According to Lebanon’s confessional system the post of prime minister must be filled by a Sunni Muslim.

Diab has the support of Hezbollah’s Loyalty to the Resistance Bloc, the Free Patriotic Movement party, the Amal movement, the Social Nationalist Party in Lebanon and Marada Movement. He was an assistant professor at the American University of Beirut before rising to the position of vice president and professor of computer engineering. The academic partially meets the preference of US and its supporters inside the country which have called for a “technocratic” government.

PressTV reported that Elie Ferzli, the deputy parliament speaker and a political ally of Hezbollah, was the first lawmaker to declare support for Diab. Ferzli said Diab’s nomination took “into account some of the basic prerequisites wanted by the people”, calling him an “academic and person of integrity”.

READ: Ex-minister Diab on course to be named Lebanese PM

Former Prime Minister Saad Hariri’s Sunni-aligned Future Movement will not be participating in the new government and only a handful of Sunni MPs gave their backing to Diab. Hariri resigned amid the country’s worsening economic crisis and mounting unrest from protestors leaving the country in political uncertainty. It will also see a reduction in Saudi and Western influence in the country, with relations potentially strengthened with Russia and China.

However, hundreds of mostly Sunni protestors took to the streets in Tripoli and Beirut denouncing Diab’s designation with some setting up roadblocks.
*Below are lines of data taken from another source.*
theorem Strand.setV64_v64 (st : Strand) (t f : Nat) (x : W64) (ht : t < 16) : (st.setV64 t f x).v64 t f = x := by
  unfold Strand.v64
  rw [Strand.setV64_v _ _ _ _ _ _ ht ht, Strand.setV64_v _ _ _ _ _ _ ht ht, if_pos ⟨rfl, rfl⟩, if_neg (by omega),
    if_pos ⟨rfl, rfl⟩]
  apply BitVec.eq_of_getLsbD_eq
  intro i hi
  rw [BitVec.getLsbD_append]
  by_cases h : i < 32
  · simp [h]
  · have h1 : 32 + (i - 32) = i := by omega
    have h2 : i - 32 < 32 := by omega
    simp [h, h1, h2]

/-! ## Destinations -/

theorem putDst_v (st : Strand) (t : Nat) (ty : Ty) (r : VR) (v : W64) : putDst st t ty (.v r) v =
    if ty.width = 64 then st.setV64 t r.toNat v else st.setV t r.toNat ((fillTo ty v).setWidth 32) := rfl
theorem putDst_s (st : Strand) (t : Nat) (ty : Ty) (r : SR) (v : W64) :
    putDst st t ty (.s r) v = st.setS r.toNat (fillTo ty v) := rfl
theorem holds_v {st : Strand} {t : Nat} {ty : Ty} {r : VR} {v : W64} : Holds st t ty (.v r) v ↔
    if ty.width = 64 then st.v64 t r.toNat = v else st.v t r.toNat = (fillTo ty v).setWidth 32 := Iff.rfl
theorem holds_s {st : Strand} {t : Nat} {ty : Ty} {r : SR} {v : W64} :
    Holds st t ty (.s r) v ↔ st.s r.toNat = if r = 0 then 0 else fillTo ty v := Iff.rfl
theorem putDst_splits (st : Strand) (t : Nat) (ty : Ty) (d : Dst) (v : W64) : (putDst st t ty d v).splits = st.splits := by
  cases d with
  | v r => rw [putDst_v]; split <;> rfl
  | s r => rw [putDst_s]; unfold Strand.setS; split <;> rfl

theorem names_dst_v {ty : Ty} {r : VR} {k : UseKind} {n : Nat} :
    Names (dstUse ty k (.v r)) true n ↔ r.toNat ≤ n ∧ n < r.toNat + regsOf ty := by
  simp [Names, dstUse, useV]
theorem names_dst_s {ty : Ty} {r : SR} {k : UseKind} {n : Nat} : Names (dstUse ty k (.s r)) false n ↔ n = r.toNat := by
  simp [Names, dstUse, useS]; omega

/-- Writing a destination in a thread touches nothing else. -/
theorem putDst_frame (s : State) (k t : Nat) (ty : Ty) (d : Dst) (v : W64) (kd : UseKind) (ps : List Nat) (ht : t < 16) :
    RegFrame k [t] (dstUse ty kd d) ps s (s.setStrand k (putDst (s.strand k) t ty d v)) := by
  cases d with
  | v r =>
    unfold putDst
    by_cases hw : ty.width = 64
    · simp only [hw, if_true]
      refine RegFrame.ofStrand s _ rfl (fun th q hth hn => ?_) (fun _ _ => rfl) (fun _ _ _ _ => rfl)
      rw [names_dst_v] at hn
      have hr : regsOf ty = 2 := by simp [regsOf, hw]
      rw [Strand.setV64_v _ _ _ _ _ _ ht hth, if_neg, if_neg]
      · rintro ⟨rfl, rfl⟩; exact hn ⟨by simp, by omega, by omega⟩
      · rintro ⟨rfl, rfl⟩; exact hn ⟨by simp, by omega, by omega⟩
    · simp only [hw, if_false]
      refine RegFrame.ofStrand s _ rfl (fun th q hth hn => ?_) (fun _ _ => rfl) (fun _ _ _ _ => rfl)
      rw [names_dst_v] at hn
      have hr : regsOf ty = 1 := by simp [regsOf, hw]
      rw [Strand.setV_v _ _ _ _ _ _ ht hth, if_neg]
      rintro ⟨rfl, rfl⟩; exact hn ⟨by simp, by omega, by omega⟩
  | s r =>
    show RegFrame k [t] _ ps s (s.setStrand k ((s.strand k).setS r.toNat (fillTo ty v)))
    refine RegFrame.ofStrand s _ ?_ (fun th q _ _ => by simp) (fun q hn => ?_) (fun _ _ _ _ => by simp)
    · by_cases h0 : r.toNat = 0 <;> simp [Strand.setS, h0]
    · rw [names_dst_s] at hn
      simp only [Strand.setS_s, hn, false_and, if_false]

/-- What was written is there. -/
theorem putDst_holds (st : Strand) (t : Nat) (ty : Ty) (d : Dst) (v : W64) (ht : t < 16) :
    Holds (putDst st t ty d v) t ty d v := by
  cases d with
  | v r =>
    unfold Holds putDst
    by_cases hw : ty.width = 64
    · simp only [hw, if_true]; exact Strand.setV64_v64 _ _ _ _ ht
    · simp only [hw, if_false]; rw [Strand.setV_v _ _ _ _ _ _ ht ht, if_pos ⟨rfl, rfl⟩]
  | s r =>
    rw [holds_s, putDst_s, Strand.setS_s]
    by_cases h : r = 0
    · subst h; simp [Strand.s]
    · have : r.toNat ≠ 0 := fun e => h (BitVec.eq_of_toNat_eq (by simpa using e))
      rw [if_neg h, if_pos ⟨rfl, this⟩]

/-- Holding depends on the registers of the destination alone. -/
theorem Holds.congr {a b : Strand} {t : Nat} {ty : Ty} {d : Dst} {v : W64} (h : Holds a t ty d v)
    (hv : ∀ r, Names (dstUse ty .write d) true r → b.v t r = a.v t r)
    (hs : ∀ r, Names (dstUse ty .write d) false r → b.s r = a.s r) : Holds b t ty d v := by
  cases d with
  | v r =>
    unfold Holds at *
    by_cases hw : ty.width = 64
    · have hr : regsOf ty = 2 := by simp [regsOf, hw]
      simp only [hw, if_true] at h ⊢
      rw [← h]; unfold Strand.v64
      rw [hv _ (names_dst_v.2 ⟨by omega, by omega⟩), hv _ (names_dst_v.2 ⟨by omega, by omega⟩)]
    · have hr : regsOf ty = 1 := by simp [regsOf, hw]
      simp only [hw, if_false] at h ⊢
      rw [← h, hv _ (names_dst_v.2 ⟨by omega, by omega⟩)]
  | s r =>
    rw [holds_s] at *
    rw [← h, hs _ (names_dst_s.2 rfl)]

/-! ## The sticky flags -/

theorem noteIf_frame (s : State) (k : Nat) (fs : BitVec 3) (b : Bool) (ts : List Nat) (ws : List Use) (ps : List Nat) :
    RegFrame k ts ws ps s (s.noteIf k fs b) := by
  cases b with
  | false => exact RegFrame.refl _ _ _ _ _
  | true =>
    refine ⟨rfl, fun _ => rfl, fun _ _ => rfl, rfl, fun _ _ _ _ => rfl, fun _ _ => rfl, fun _ _ _ _ => rfl,
      fun g w h => ?_, fun _ => rfl⟩
    simp [State.noteIf, State.noteSat, State.setWg_wg, h]

@[simp] theorem State.noteIf_strand (s : State) (k : Nat) (fs : BitVec 3) (b : Bool) (j : Nat) :
    (s.noteIf k fs b).strand j = s.strand j := by
  cases b <;> rfl

/-- note_sat (R146). -/
theorem noteIf_flags (s : State) (k : Nat) (fs : BitVec 3) (b : Bool) : Flags k fs b s (s.noteIf k fs b) := by
  unfold Flags
  cases b with
  | false => simp [State.noteIf]
  | true => simp [State.noteIf, State.noteSat]

theorem RegFrame.slotWord {k : Nat} {ts : List Nat} {ws : List Use} {ps : List Nat} {s t : State}
    (a : RegFrame k ts ws ps s t) (fs : BitVec 3) : t.slotWord k fs = s.slotWord k fs := by
  have h1 : t.gridOf k = s.gridOf k := by
    unfold State.gridOf
    rw [a.gang.1]
    have hg : t.gangs = s.gangs := by rw [a.device]
    have hr : t.grids = s.grids := by rw [a.device]
    unfold State.grid State.gang
    rw [hg, hr]
  unfold State.slotWord; rw [h1]

/-- Flags of a run of threads. -/
theorem Flags.trans {k : Nat} {fs : BitVec 3} {b c : Bool} {ts : List Nat} {ws : List Use} {ps : List Nat} {s t u : State}
    (a : RegFrame k ts ws ps s t) (h1 : Flags k fs b s t) (h2 : Flags k fs c t u) : Flags k fs (b || c) s u := by
  unfold Flags at *
  rw [a.gang.1, a.gang.2, a.slotWord fs] at h2
  rw [h2, h1]
  cases b <;> cases c <;> simp

theorem Flags.refl (k : Nat) (fs : BitVec 3) (s : State) : Flags k fs false s s := by simp [Flags]

theorem Flags.fold {k : Nat} {fs : BitVec 3} {ws : List Use} {ps : List Nat} (g : Nat → State → State) (b : Nat → Bool)
    (l : List Nat) (s : State) (h : ∀ t ∈ l, ∀ u, RegFrame k [t] ws ps u (g t u)) (hb : ∀ t ∈ l, ∀ u, Flags k fs (b t) u (g t u)) :
    Flags k fs (l.any b) s (l.foldl (fun u t => g t u) s) := by
  induction l generalizing s with
  | nil => exact Flags.refl _ _ _
  | cons t l ih =>
    rw [List.any_cons, List.foldl_cons]
    exact Flags.trans (h t (by simp) s) (hb t (by simp) s)
      (ih (g t s) (fun t' h' => h t' (by simp [h'])) fun t' h' => hb t' (by simp [h']))

theorem Flags.finish {k : Nat} {fs : BitVec 3} {b : Bool} {s u : State} (h : Flags k fs b s u) (x : Issue) (hd : Head)
    (uni : Bool) (n : Nat) : Flags k fs b s (u.finish x hd uni n) := h

theorem Holds.finish {u : State} {x : Issue} {t : Nat} {ty : Ty} {d : Dst} {v : W64} (h : Holds (u.strand x.k) t ty d v)
    (hd : Head) (uni : Bool) (n : Nat) : Holds ((u.finish x hd uni n).strand x.k) t ty d v :=
  h.congr (fun r _ => by rw [State.finish_strand, if_pos rfl]; rfl) fun r _ => by
    rw [State.finish_strand, if_pos rfl]; rfl

/-! ## Instructions that write registers -/

/-- The split table and the stop flags under a frame. -/
theorem RegFrame.retires {h : Head} {x : Issue} {s u : State} {ts : List Nat} {ws : List Use} {ps : List Nat} {uni : Bool}
    {n : Nat} (hx : s.issue? h = some x) (a : RegFrame x.k ts ws ps s u)
    (hs : (u.strand x.k).splits = (s.strand x.k).splits) : Retires h x (2 * (s.cycle + 1)) s (u.finish x h uni n) := by
  have e := (State.issue?_some hx).1
  refine Retires.finish hx (by rw [hs, e]) (by rw [a.strand, e]) ?_ (by rw [a.device])
  unfold State.stopping State.gang
  rw [a.gang.1]
  have hg : u.gangs = s.gangs := by rw [a.device]
  rw [hg]
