/-- The next issue of a cycle does not fetch from a frame that is being fetched again. -/
theorem State.nextIssue_fresh {s : State} {c : IssueCand} (h : s.nextIssue = some c) : s.fetchStale c.k c.e = false := by
  obtain ⟨u, -, hu⟩ := List.exists_of_findSome?_eq_some h
  obtain ⟨k, -, hk⟩ := List.mem_flatMap.1 (List.mem_filter.1 (State.firstPick_mem hu)).1
  obtain ⟨rfl, hs⟩ := State.readySplits_mem hk
  exact hs

/-! ## What is fetched -/

/-- What the fields of a word stand for is well formed (R131). -/
theorem ofRaw_wf {r : Raw} {i : Instr} (h : ofRaw r = .ok i) : i.wf = true := by
  unfold ofRaw at h
  repeat' split at h
  all_goals cases h
  next hw => exact (Bool.and_eq_true_iff.1 hw).1

/-- What decodes is well formed (R131). -/
theorem decode_wf {bs rest : List Byte} {i : Instr} (h : decode bs = .ok (i, rest)) : i.wf = true := by
  unfold decode at h
  repeat' split at h
  all_goals cases h
  exact ofRaw_wf ‹_›

/-- The bytes of an instruction that lies within its block are that instruction. -/
theorem State.fetch_ok {s : State} {k e : Nat} {i : Instr} {h : Head} {rest : List Byte}
    (hd : decode (s.fetchBytes k e) = .ok (i, rest)) (hh : i.head? = some h)
    (hb : inBlock ((s.strand k).split e).pc.off.toNat h = true) : s.fetch k e = .ok i := by
  simp only [State.fetch, hd, hh, hb, if_true]

/-- Bytes that are no instruction, or one that crosses its block, are an illegal word. -/
theorem State.fetch_illegal {s : State} {k e : Nat}
    (hno : ∀ i h rest, decode (s.fetchBytes k e) = .ok (i, rest) → i.head? = some h →
      inBlock ((s.strand k).split e).pc.off.toNat h = false) : ∃ hi, s.fetch k e = .error (s.fetchWord k e, hi) := by
  unfold State.fetch
  dsimp only
  split
  · exact ⟨_, rfl⟩
  · next i rest hd =>
    split
    · exact ⟨_, rfl⟩
    · next h hh =>
      rw [if_neg (by simp [hno i h rest hd hh])]
      exact ⟨_, rfl⟩

/-- The strand of a split after an issue of it has been counted, or not (R57, R192). -/
def State.charge (s : State) (k : Nat) (counted : Bool) : State :=
  if counted then s.modStrand k fun st => { st with budget := st.budget - 1 } else s

theorem State.charge_split (s : State) (k e : Nat) (b : Bool) : ((s.charge k b).strand k).split e = (s.strand k).split e := by
  cases b
  · rfl
  · simp [State.charge, Strand.split]

theorem State.charge_core (s : State) (k : Nat) (b : Bool) :
    (s.charge k b).core ((s.charge k b).coreOf k) = s.core (s.coreOf k) := by
  cases b
  · rfl
  · simp [State.charge, State.coreOf]

theorem State.charge_fetchBytes (s : State) (k e : Nat) (b : Bool) : (s.charge k b).fetchBytes k e = s.fetchBytes k e := by
  simp only [State.fetchBytes, State.charge_split, State.charge_core]

theorem State.charge_fetchWord (s : State) (k e : Nat) (b : Bool) : (s.charge k b).fetchWord k e = s.fetchWord k e := by
  simp only [State.fetchWord, State.charge_fetchBytes]

theorem State.charge_fetchPoisoned (s : State) (k e : Nat) (b : Bool) :
    (s.charge k b).fetchPoisoned k e = s.fetchPoisoned k e := by
  simp only [State.fetchPoisoned, State.charge_split, State.charge_core]

/-! ## The issue -/

/-- The state in which a split issues. -/
def State.issuing (s : State) (k e : Nat) : State := { s with cur := some { strand := k, entry := e } }

/-- A split that issues is counted unless it is evaluated again after a wait (R57). -/
def State.counts (s : State) (k e : Nat) : Bool := ((s.strand k).split e).st != .redo

/-- What an issue does once its fetch is not stalled. -/
def issueFetched (s : State) (k e : Nat) : Host.Outcome State Fault Refusal :=
  if s.fetchPoisoned k e then .next (s.imageFault k e)
  else match s.fetch k e with
    | .error (w, hi) => exec (.illegalInstruction w hi) s
    | .ok i => exec i s

theorem issueFetched_poisoned {s : State} {k e : Nat} (h : s.fetchPoisoned k e = true) :
    issueFetched s k e = .next (s.imageFault k e) := if_pos h

theorem issueFetched_ok {s : State} {k e : Nat} {i : Instr} (h : s.fetchPoisoned k e = false) (hf : s.fetch k e = .ok i) :
    issueFetched s k e = exec i s := by simp [issueFetched, h, hf]

theorem issueFetched_illegal {s : State} {k e : Nat} {w hi : W64} (h : s.fetchPoisoned k e = false)
    (hf : s.fetch k e = .error (w, hi)) : issueFetched s k e = exec (.illegalInstruction w hi) s := by
  simp [issueFetched, h, hf]

section
variable {s : State} {k e : Nat}

theorem issueStep_watchdog (hc : s.counts k e = true) (hb : (s.strand k).budget = 0) :
    issueStep s k e = exec .watchdog (s.issuing k e) :=
  if_pos (show (s.counts k e && (s.strand k).budget == 0) = true by simp [hc, hb])

/-- An issue that the budget allows. -/
theorem issueStep_allowed (hb : s.counts k e = true → (s.strand k).budget ≠ 0) :
    issueStep s k e =
      if ((s.issuing k e).refetchAt k e).fetchStale k e then .next ((s.issuing k e).refetchAt k e)
      else issueFetched (((s.issuing k e).refetchAt k e).charge k (s.counts k e)) k e := by
  unfold issueStep
  extract_lets t st counted t2 u
  have hcb : ¬(counted && st.budget == 0) = true := by
    rw [Bool.and_eq_true, beq_iff_eq]; exact fun h => hb h.1 h.2
  rw [if_neg hcb]
  refine ite_congr rfl (fun _ => rfl) fun _ => ?_
  rw [show ((s.issuing k e).refetchAt k e).charge k (s.counts k e) = u from rfl]
  clear_value u
  refine ite_congr rfl (fun _ => rfl) fun _ => ?_
  cases u.fetch k e <;> rfl

end

end Sys2Proof.Machine
end

section
/-! One step that issues, refuses an issue, or goes on with an instruction issued in part (R29, R43, R427, R428). -/

namespace Sys2Proof.Machine

/-- A step comes to the issue of the device's next split: the agenda names it, or the device chooses it itself. s0 is the
state without that turn. -/
def ComesToIssue (s s0 : State) (c : IssueCand) : Prop :=
  (∃ rest, s.agenda = .issue c.k c.e :: rest ∧ s0 = { s with agenda := rest }) ∨
    (s.agenda = [] ∧ s.passer = none ∧ s0 = s)

theorem ComesToIssue.step {s s0 : State} {c : IssueCand} (h : ComesToIssue s s0 c) (hn : s0.nextIssue = some c) :
    Machine.step s = issueStep { s0 with issueMark := c.pos + 1 } c.k c.e := by
  obtain ⟨rest, ha, rfl⟩ | ⟨ha, hp, rfl⟩ := h
  · simp only [Machine.step, ha, takeTurn, hn, and_self, if_true, State.issueCand]
  · simp only [Machine.step, ha, State.ownStep, hp, hn, State.issueCand]

theorem ComesToIssue.strand {s s0 : State} {c : IssueCand} (h : ComesToIssue s s0 c) (k : Nat) : s0.strand k = s.strand k := by
  obtain ⟨rest, -, rfl⟩ | ⟨-, -, rfl⟩ := h <;> rfl

theorem ComesToIssue.fetchPoisoned {s s0 : State} {c : IssueCand} (h : ComesToIssue s s0 c) (k e : Nat) :
    s0.fetchPoisoned k e = s.fetchPoisoned k e := by
  obtain ⟨rest, -, rfl⟩ | ⟨-, -, rfl⟩ := h <;> rfl

/-- An issue that the agenda names and that is not the device's next one is refused. -/
theorem step_otherIssue {s : State} {k e : Nat} {rest : List Turn} (ha : s.agenda = .issue k e :: rest)
    (hno : ∀ c, ({ s with agenda := rest } : State).nextIssue = some c → ¬(c.k = k ∧ c.e = e)) :
    step s = .refused .badTurn := by
  simp only [step, ha, takeTurn]
  split
  · next c hc => rw [if_neg (hno c hc)]
  · rfl

theorem State.passOn_passing {s : State} {k e : Nat} {m : Mask} {l : List (Nat × FaultInfo)} {i : Instr} (n : Option Nat)
    (h : ((s.strand k).split e).st = .passing m l i) :
    s.passOn k e n = exec i { s with cur := some { strand := k, entry := e, part := n } } := by
  simp only [State.passOn, h]

theorem State.passOn_refused {s : State} {k e : Nat} (n : Option Nat)
    (h : ∀ m l i, ((s.strand k).split e).st ≠ .passing m l i) : s.passOn k e n = .refused .badTurn := by
  unfold State.passOn
  split
  · next hp => exact absurd hp (h _ _ _)
  · rfl

end Sys2Proof.Machine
Some Hariri-loyalists voiced their support for the former prime minister despite himself withdrawing from the leadership race, whilst others perceive Diab as representing the political elites.

 

Speaking from the presidential palace in Baabda outside Beirut, Diab confirmed that consultations with parties would begin tomorrow to start forming a government, the state-run National News Agency reported.